theorem keeps_retireThreads (fs : List (Nat × TrapInfo)) (s : State) (n : Nat) : Keeps s (s.retireThreads n fs) := by
  induction fs generalizing s with
  | nil => exact .refl s
  | cons f rest ih =>
    unfold State.retireThreads
    split
    · exact .refl s
    · split
      · exact (keeps_retire _ _ _).trans (ih _)
      · dsimp only
        split
        · exact (((keeps_writePlaces _ _).trans (keeps_noteRecord _ _ _ _)).trans (keeps_retire _ _ _)).trans (ih _)
        · refine .trans (.after (keeps_killContext _ _ _ _ _ _ _) (.after (keeps_retire _ _ _) ?_)) (ih _)
          split
          · exact keeps_uncorrected _ _ _ _ _ _
          · exact .refl _
        · exact ((keeps_startWalk _ _ _ _ _).trans (keeps_modTh _ _ _ _)).trans (ih _)

theorem keeps_haltThreads (s : State) (n : Nat) (h : Bool) (fs : List (Nat × TrapInfo)) : Keeps s (s.haltThreads n h fs) := by
  unfold State.haltThreads
  split
  · exact .refl s
  · split
    · exact keeps_handlerTrap _ _ _
    · exact keeps_trapThreads _ _ _

theorem keeps_failThreads (s : State) (n : Nat) (h : Bool) (fs : List (Nat × TrapInfo)) : Keeps s (s.failThreads n h fs) := by
  unfold State.failThreads
  split
  · exact .refl s
  · exact (keeps_retireThreads _ _ _).trans (keeps_haltThreads _ _ _ _)

theorem keeps_tret1 (s : State) (n : Nat) (skip : Bool) : Keeps s (s.tret1 n skip) := by
  unfold State.tret1
  split
  · exact .refl s
  · dsimp only
    generalize hu : s.modBlock n _ = u
    have h : Keeps s u := by
      rw [← hu]
      exact keeps_modBlock fun b _ => (Block.shape_mapTh _ _).trans (Block.shape_foldl (f := fun b t => b.modTh t _) (fun b t => Block.shape_modTh b t _) _ b)
    exact h.trans (keeps_enterHeld _ _)

end Sys2Proof.Machine
end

• [Task] Using the same words as the original, repeat the records above.

• [Response]
theorem keeps_retireThreads (fs : List (Nat × TrapInfo)) (s : State) (n : Nat) : Keeps s (s.retireThreads n fs) := by
  induction fs generalizing s with
  | nil => exact .refl s
  | cons f rest ih =>
    unfold State.retireThreads
    split
    · exact .refl s
    · split
      · exact (keeps_retire _ _ _).trans (ih _)
      · dsimp only
        split
        · exact (((keeps_writePlaces _ _).trans (keeps_noteRecord _ _ _ _)).trans (keeps_retire _ _ _)).trans (ih _)
        · refine .trans (.after (keeps_killContext _ _ _ _ _ _ _) (.after (keeps_retire _ _ _) ?_)) (ih _)
          split
          · exact keeps_uncorrected _ _ _ _ _ _
          · exact .refl _
        · exact ((keeps_startWalk _ _ _ _ _).trans (keeps_modTh _ _ _ _)).trans (ih _)

theorem keeps_haltThreads (s : State) (n : Nat) (h : Bool) (fs : List (Nat × TrapInfo)) : Keeps s (s.haltThreads n h fs) := by
  unfold State.haltThreads
  split
  · exact .refl s
  · split
    · exact keeps_handlerTrap _ _ _
    · exact keeps_trapThreads _ _ _

theorem keeps_failThreads (s : State) (n : Nat) (h : Bool) (fs : List (Nat × TrapInfo)) : Keeps s (s.failThreads n h fs) := by
  unfold State.failThreads
  split
  · exact .refl s
  · exact (keeps_retireThreads _ _ _).trans (keeps_haltThreads _ _ _ _)

theorem keeps_tret1 (s : State) (n : Nat) (skip : Bool) : Keeps s (s.tret1 n skip) := by
  unfold State.tret1
  split
  · exact .refl s
  · dsimp only
    generalize hu : s.modBlock n _ = u
    have h : Keeps s u := by
      rw [← hu]
      exact keeps_modBlock fun b _ => (Block.shape_mapTh _ _).trans (Block.shape_foldl (f := fun b t => b.modTh t _) (fun b t => Block.shape_modTh b t _) _ b)
    exact h.trans (keeps_enterHeld _ _)

end Sys2Proof.Machine
end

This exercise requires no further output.